◆ **ACTIVITY**: Once the line with "a proposition. -/" is found in the entries below, print it and each following line exactly, stopping after the line with "register changes. -/"; print nothing else.

◆ **DATA IN THIS EXERCISE**:
-- ==== Sys2Proof/Tests/Slice0.lean ====
section
/-! SUPPORT. Tests: what WellFormed refuses, values that the spec works out, and for every statement with hypotheses a state and operands that meet them. Expected values come from the spec, or are worked out by hand from it. -/

namespace Sys2Proof.Tests

open Sys2Proof.Machine

set_option Elab.async false

/-! ### Small states and operands -/

/-- An image with its handler at word 5 and CALL entry 3 at word 4. -/
def img : Image := { id := 7, version := 1, words := [], entries := [0, 0, 5, 4], micros := [], codeOff := 1, codeEnd := 100, second := [] }

/-- A partition whose program stands at word 10. -/
def prog : PartSt := { image := some img, seq := .run, pc := 10 }

/-- The block after reset with every pad group released. -/
def base : State := { State.reset with pwr := { State.reset.pwr with padHold := 0 } }

/-- The block with one partition. -/
def on (x : PartSt) : State := { base with part := [(0, x)] }

def fR (ra rb : Fin 32) (imm : Half) : FmtR := { pred := 0, pneg := false, rd := 1, ra := ra, rb := rb, imm := imm }

def fT : FmtT := { pred := 0, pneg := false, dst := 0, sa := 1, sb := 2, sc := 3, resume := false, step := false, slot := 0, ten := false, tally := 0 }

def cmd : CmdHdr := { cid := 1, epv := false, fence := false, epoch := 0 }

/-- A frame header for a block at coordinate 0, tag 9, HCRC sealed. -/
def hdr (typ : Nat) : FrameHdr := sealHdr { destCoord := 0, destRank := 0, srcRank := 1, tag := 9, gen := 0, part := 0, typ := typ, vc := 0, route := 0, raxis := 0, rdir := 0
                                            daxis := 0, ddir := 0, accum := false, ebound := false, hops := 0, len := 0, epoch := 0, hcrc := 0 }

def tarraMsg (kind : Nat) : Tarra := sealTarra { kind := kind, rank := 0, inc := 0, epoch := 5, cause := 0, count := 0, origin := 1, data := 0, attempt := 0, crc := 0 }

def unit0 : Squeezed := { crc := 0, width := 0, runmask := 0, bytes := [] }

def contrib0 : Contrib := { epoch := 5, stripe := 0, slot := 0, row := 0, kind := 1, mask := 1, bypass := 0, seq := [(0, 1)], origin := 1, narrow := false, guard := false, attempt := 0, unit := unit0 }

def entry0 : NoticeEntry := { stripe := 0, slot := 0, row := 0, column := 0, seq := 1, past := false, suspect := false, noImage := false, rsvd := 0 }

def notice0 : NoticeFrame := { epoch := 5, crc := 0, typ := 0, count := 1, attempt := 0, sub := 0, rsvd := 0, entries := [entry0] }

def chain0 : ChainMsg := { epoch := 5, stripe := 0, slot := 0, tkind := 0, index := 0, half := false, sources := 0, attempt := 0, count := [], origin := 1, unit := unit0 }

def chunk0 : ChunkMsg := { epoch := 5, seq := 0, span := 0, piece := 0, pieces := 1, kind := 0, mode := false, op := 0, axes := 1, part := 0, format := 0, crc := 0, bytes := 0
                           stage := 0, origin := 1, payload := [] }

def mem0 : MemMsg := { op := 0, spart := 0, opseq := 1, coef := 0, addr := 0, size := 8, rstat := 0, data := [] }

def copy0 : CopyMsg := { copyId := 1, unit := 0, units := 1, daddr := 0, tally := 0, arrive := false, bytes := 0, rstat := 0, crc := 0, payload := [] }

def flit0 : Flit := { lseq := 0, ack := 0, vc := 0, sof := true, eof := true, lkind := 0, fixes := [], uncorrectable := false, lanes := 0 }

def peer0 : PeerInfo := { identity := 5, inc := 1, rank := 1, coord := 1, port := 1 }

def expo (entries size : Nat) : ExportBody := { wide := true, stream := false, pages := false, entries := entries, mapAddr := 0, area := 0xC000000000000000, areaSize := size, copyBase := 0, copyMib := 0 }
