-- ==== Sys2Proof/WellFormed.lean ====
section
/-!
DEFINITION. Which commands have an encoding. The fixed-size operands carry their sizes in their types; the one
bound left is that of APPEND, whose `LEN` field has 16 bits (30_encoding.md R62, R63: 0..65535).
A SETUP with `NN` or `KK` out of range is well formed: it is encodable, and answered CONFIG_ERROR (R65, R67).
-/

namespace Sys2Proof

/-- A command that some header and payload encode (R63, R65). -/
def Instr.wellFormed : Instr → Bool
  | .setup _ _ _ => true
  | .append data => data.length ≤ 65535
  | .finalize => true
  | .compress _ _ _ _ _ => true
  | .setctr _ _ => true
  | .status => true

/-- The same as a proposition. -/
abbrev Instr.WellFormed (i : Instr) : Prop := i.wellFormed = true

end Sys2Proof
end

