-- ==== Sys2Proof/Machine/Compression.lean ====
section
/-!
DEFINITION. The compression family: COMPRESS (40_compression.md R87).
-/

namespace Sys2Proof.Machine

/-- COMPRESS (R87): the compression function on explicit operands. Valid in every phase; no register changes. -/
def execCompress (h : HashState) (block : Block) (t0 t1 : Word) (last : Bool) (s : State) :
    Host.Outcome State Fault Refusal :=
  .next (respond .ok (leBytes (compress h block (t1 ++ t0) last)) s)

end Sys2Proof.Machine
end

◆ **SOLUTION FOR THIS EXERCISE**:
/-- The same as a proposition. -/
abbrev Instr.WellFormed (i : Instr) : Prop := i.wellFormed = true

end Sys2Proof
end

-- ==== Sys2Proof/Machine/Compression.lean ====
section
/-!
DEFINITION. The compression family: COMPRESS (40_compression.md R87).
-/

namespace Sys2Proof.Machine

/-- COMPRESS (R87): the compression function on explicit operands. Valid in every phase; no register changes. -/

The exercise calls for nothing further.